Hi, all stan users and experts,

I am dealing with some issues when coding a program using stan. In my stan code, I need to take random data samples (data raws) from the generated data matrix relevant to the likelihood function. But, I don’t know how to do that. Can anyone help me here?

Thank you

jsocolar · August 5, 2021, 12:36am

I think there’s some ambiguity in what you are trying to do. Are you able to share a bit more about the model? Note that the likelihood, as a function of the data and the parameters must be completely deterministic in a Stan program. Random-number generation is restricted to the transformed data and generated quantities blocks of a Stan program.

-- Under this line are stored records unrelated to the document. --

-- ==== Sys2Proof/Laws/Exec.lean ====
section
/-! SUPPORT. What each shared operation, each meaning and the step can do, said once. -/

namespace Sys2Proof.Machine

/-- `complete` answers one next state: CERR <- 0. -/
theorem complete_next {s t : State} (h : complete s = .next t) : t = s.setCerr .ok := by
  cases h; rfl

/-- `failWith` answers one next state: CERR <- the code. -/
theorem failWith_next {e : CErr} {s t : State} (h : failWith e s = .next t) : t = s.setCerr e := by
  cases h; rfl

/-- `emitFrame` answers one next state: OBUF and OLEN hold the frame, CERR <- 0. -/
theorem emitFrame_next {f : List Byte} {s t : State} (h : emitFrame f s = .next t) :
    t = (s.putFrame f).setCerr .ok := by
  cases h; rfl

/-- `rejectFrame` answers one next state: OLEN <- 0, OBUF unspecified, CERR <- 2. -/
theorem rejectFrame_next {s t : State} (h : rejectFrame s = .next t) :
    t = (s.putFrame []).setCerr .operandRange := by
  cases h; rfl

/-- `report` answers one next state: all decode results, CERR <- 0. -/
theorem report_next {d : Decoded} {s t : State} (h : report d s = .next t) : t = (s.latch d).setCerr .ok := by
  cases h; rfl

/-- `finishBitField` answers one next state: BFQ written and CERR <- 0, or BFQ kept and CERR <- 2. -/
theorem finishBitField_next {q : Option U16} {s t : State} (h : finishBitField q s = .next t) :
    (∃ v, q = some v ∧ t = (s.setBfq v).setCerr .ok) ∨ (q = none ∧ t = s.setCerr .operandRange) := by
  cases q with
  | some v => exact .inl ⟨v, rfl, complete_next h⟩
  | none => exact .inr ⟨rfl, failWith_next h⟩

/-- `ifEncodable` answers a next state only for a well-formed row. -/
theorem ifEncodable_next {i : Instr} {s t : State} {r : Result} (h : ifEncodable i s r = .next t) :
    i.wf s.serialMode = true ∧ r = .next t := by
  unfold ifEncodable at h
  split at h
  · exact ⟨‹_›, h⟩
  · cases h

@[simp] theorem ifEncodable_of_wf {i : Instr} {s : State} {r : Result} (h : i.wf s.serialMode = true) :
    ifEncodable i s r = r := by simp [ifEncodable, h]

/-- What an instruction can do, said once: it writes CERR alone, or one of CRCACC, BFQ, ADDR, or a frame, or the decode
results, with CERR. -/
theorem exec_effect {i : Instr} {s t : State} (h : exec i s = .next t) :
    (∃ e, t = s.setCerr e) ∨ (∃ v, t = (s.setCrcacc v).setCerr .ok) ∨ (∃ v, t = (s.setBfq v).setCerr .ok) ∨
      (∃ v, t = (s.setAddr v).setCerr .ok) ∨ (∃ f e, t = (s.putFrame f).setCerr e) ∨
      (∃ d, t = (s.latch d).setCerr .ok) := by
  cases i
  case nop => exact .inl ⟨_, complete_next h⟩
  case crcInit => exact .inr (.inl ⟨_, complete_next h⟩)
  case crcByte => exact .inr (.inl ⟨_, complete_next h⟩)
  case crcBuf => exact .inr (.inl ⟨_, complete_next h⟩)
  case bfGet =>
    rcases finishBitField_next h with ⟨v, -, rfl⟩ | ⟨-, rfl⟩
    · exact .inr (.inr (.inl ⟨v, rfl⟩))
    · exact .inl ⟨_, rfl⟩
  case bfSet =>
    rcases finishBitField_next h with ⟨v, -, rfl⟩ | ⟨-, rfl⟩
    · exact .inr (.inr (.inl ⟨v, rfl⟩))
    · exact .inl ⟨_, rfl⟩
  case stdAddr => exact .inr (.inr (.inr (.inl ⟨_, complete_next h⟩)))
  case stdWrn | lxpWrn =>
    simp only [exec, execStdWrn, execLxpWrn] at h
    split at h
    · exact .inr (.inr (.inr (.inr (.inl ⟨_, _, emitFrame_next h⟩))))
    · exact .inr (.inr (.inr (.inr (.inl ⟨_, _, rejectFrame_next h⟩))))
  case stdRd | stdWr1 | lxpRd | lxpWr1 | stdReqRd3 | stdReqRd4 | stdReqWr1 =>
    exact .inr (.inr (.inr (.inr (.inl ⟨_, _, emitFrame_next h⟩))))
  case stdDec | lxpDec => exact .inr (.inr (.inr (.inr (.inr ⟨_, report_next h⟩))))
  case stdReqWrn | lxpReqRd3 | lxpReqRd4 | lxpReqWr1 | lxpReqWrn =>
    exact .inr (.inr (.inr (.inr (.inl ⟨_, _, emitFrame_next (ifEncodable_next h).2⟩))))
  case stdRspExc | stdRspRd3 | stdRspRd4 | stdRspWr1 | stdRspWrn | lxpRspExc | lxpRspRd3 | lxpRspRd4 | lxpRspWr1 |
      lxpRspWrn =>
    exact .inr (.inr (.inr (.inr (.inr ⟨_, report_next (ifEncodable_next h).2⟩))))

/-- A CMD write runs the command its low byte selects, or is an illegal command (R81, R291). -/
theorem runCommand_cases (v : Nat) (s : State) :
    (∃ i, commandOf (BitVec.ofNat 8 v) = .ok i ∧ runCommand v s = exec i s) ∨
      (∃ e, commandOf (BitVec.ofNat 8 v) = .error e ∧ runCommand v s = .next (s.setCerr .illegalCommand)) := by
  unfold runCommand
  simp only [decode, decodeCommand]
  cases h : commandOf (BitVec.ofNat 8 v) with
  | ok i => exact .inl ⟨i, rfl, rfl⟩
  | error e => exact .inr ⟨e, rfl, rfl⟩

/-- What one step can do, said once. -/
theorem step_cases {s t : State} (h : step s = .next t) :
    (s.pending = [] ∧ t = s) ∨
    (∃ rest, s.pending = .reset :: rest ∧ t = (s.arrive rest).onReset) ∨
    (∃ off loc rest, s.pending = .read off :: rest ∧ locate off = some loc ∧
      t = (s.arrive rest).answer (hostRead (s.arrive rest) loc)) ∨
    (∃ off v loc rest, s.pending = .write off v :: rest ∧ locate off = some loc ∧ loc ≠ .cmd ∧
      t = hostStore (s.arrive rest) v loc) ∨
    (∃ off v rest, s.pending = .write off v :: rest ∧ locate off = some .cmd ∧
      runCommand v (s.arrive rest) = .next t) := by
  unfold step at h
  split at h
  · next hp => cases h; exact .inl ⟨hp, rfl⟩
  · next e rest hp =>
    cases e with
    | reset => cases h; exact .inr (.inl ⟨rest, hp, rfl⟩)
    | read off =>
      simp only [access, withLoc] at h
      split at h
      · cases h
      · split at h
        · next loc hl => cases h; exact .inr (.inr (.inl ⟨off, loc, rest, hp, hl, rfl⟩))
        · cases h
    | write off v =>
      simp only [access, withLoc] at h
      split at h
      · cases h
      · split at h
        · next loc hl =>
          by_cases hc : loc = .cmd
          · subst hc
            exact .inr (.inr (.inr (.inr ⟨off, v, rest, hp, hl, h⟩)))
          · refine .inr (.inr (.inr (.inl ⟨off, v, loc, rest, hp, hl, hc, ?_⟩)))
            cases loc <;> first | exact absurd rfl hc | (cases h; rfl)
        · cases h

end Sys2Proof.Machine
end

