/-- The high byte, widened, is the register shifted down (R20). -/
theorem highByte_setWidth (v : U16) : (highByte v).setWidth 16 = v >>> 8 := by
  apply BitVec.eq_of_toNat_eq
  have hlt := v.isLt
  rw [BitVec.toNat_setWidth, highByte_toNat, BitVec.toNat_ushiftRight, Nat.shiftRight_eq_div_pow]
  omega

/-- Iterations that find only clear low bits are shifts (R140). -/
theorem crcShifts_of_low_clear (n : Nat) (c : U16) (h : ∀ k, k < n → c.getLsbD k = false) :
    crcShifts n c = c >>> n := by
  induction n generalizing c with
  | zero => rw [crcShifts, BitVec.ushiftRight_zero]
  | succ n ih =>
    have hshift : crcShift c = c >>> 1 := if_neg (ne_true_of_eq_false (h 0 n.succ_pos))
    rw [crcShifts, hshift, ih _ fun k hk => ?_, ← BitVec.shiftRight_add, Nat.add_comm]
    rw [BitVec.getLsbD_ushiftRight]
    exact h (1 + k) (by omega)

/-- The register without its low byte, and what shifting that byte out leaves. -/
theorem crcShifts_xor_lowByte (c : U16) : crcShifts 8 (c ^^^ (lowByte c).setWidth 16) = c >>> 8 := by
  have hbit (k : Nat) : (c ^^^ (lowByte c).setWidth 16).getLsbD k = (decide (8 ≤ k) && c.getLsbD k) := by
    rw [lowByte_eq_setWidth, BitVec.getLsbD_xor, BitVec.getLsbD_setWidth, BitVec.getLsbD_setWidth]
    rcases Nat.lt_or_ge k 8 with hk | hk
    · simp [hk, hk.not_ge, show k < 16 by omega]
    · simp [hk, hk.not_gt]
  rw [crcShifts_of_low_clear 8 _ fun k hk => ?_]
  · apply BitVec.eq_of_getLsbD_eq
    intro k _
    rw [BitVec.getLsbD_ushiftRight, BitVec.getLsbD_ushiftRight, hbit, decide_eq_true (by omega), Bool.true_and]
  · rw [hbit, decide_eq_false (by omega), Bool.false_and]

theorem crcStep_zero (b : Byte) : crcStep 0 b = crcShifts 8 (b.setWidth 16) :=
  congrArg (crcShifts 8) BitVec.zero_xor

/-- Settles O19: the low byte with the data byte and the rest of the register go their ways apart, by linearity. -/
theorem crcStepIsATableLookup : Obligations.CrcStepIsATableLookup := by
  unfold Obligations.CrcStepIsATableLookup
  intro c b
  have hsplit : c ^^^ b.setWidth 16 = (c ^^^ (lowByte c).setWidth 16) ^^^ (lowByte c ^^^ b).setWidth 16 := by
    rw [BitVec.setWidth_xor, BitVec.xor_assoc, ← BitVec.xor_assoc ((lowByte c).setWidth 16), BitVec.xor_self,
      BitVec.zero_xor]
  rw [crcStep, hsplit, crcShifts_xor, crcShifts_xor_lowByte, crcStep_zero]

/-- Folding the register's own low byte in shifts it out. -/
theorem crcStep_lowByte (c : U16) : crcStep c (lowByte c) = c >>> 8 := crcShifts_xor_lowByte c

/-- Settles O21: the trailer's two bytes are the register's own, and each shifts itself out. -/
theorem crcOfAFrameIsZero : Obligations.CrcOfAFrameIsZero := by
  unfold Obligations.CrcOfAFrameIsZero
  intro f
  calc crc16 (f ++ [lowByte (crc16 f), highByte (crc16 f)])
      = crcStep (crcStep (crc16 f) (lowByte (crc16 f))) (highByte (crc16 f)) := crcFrom_append _ _ _
    _ = crcShifts 8 ((crc16 f >>> 8) ^^^ (crc16 f >>> 8)) := by rw [crcStep_lowByte, crcStep, highByte_setWidth]
    _ = 0 := by rw [BitVec.xor_self]; decide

evihas · August 5, 2021, 12:58am

Hi @jsocolar,

Thanks for getting back to me. Okay, I will try to explain in this way.

I am trying to use stan in the Bayesian calibration of the microsimulation lung cancer model and here, the likelihood function follows poison distribution. At this point, I need to figure out how many individuals at each disease state with particular age groups. What I am trying to do is simulate lung cancer data and then do sampling to find summary distributions.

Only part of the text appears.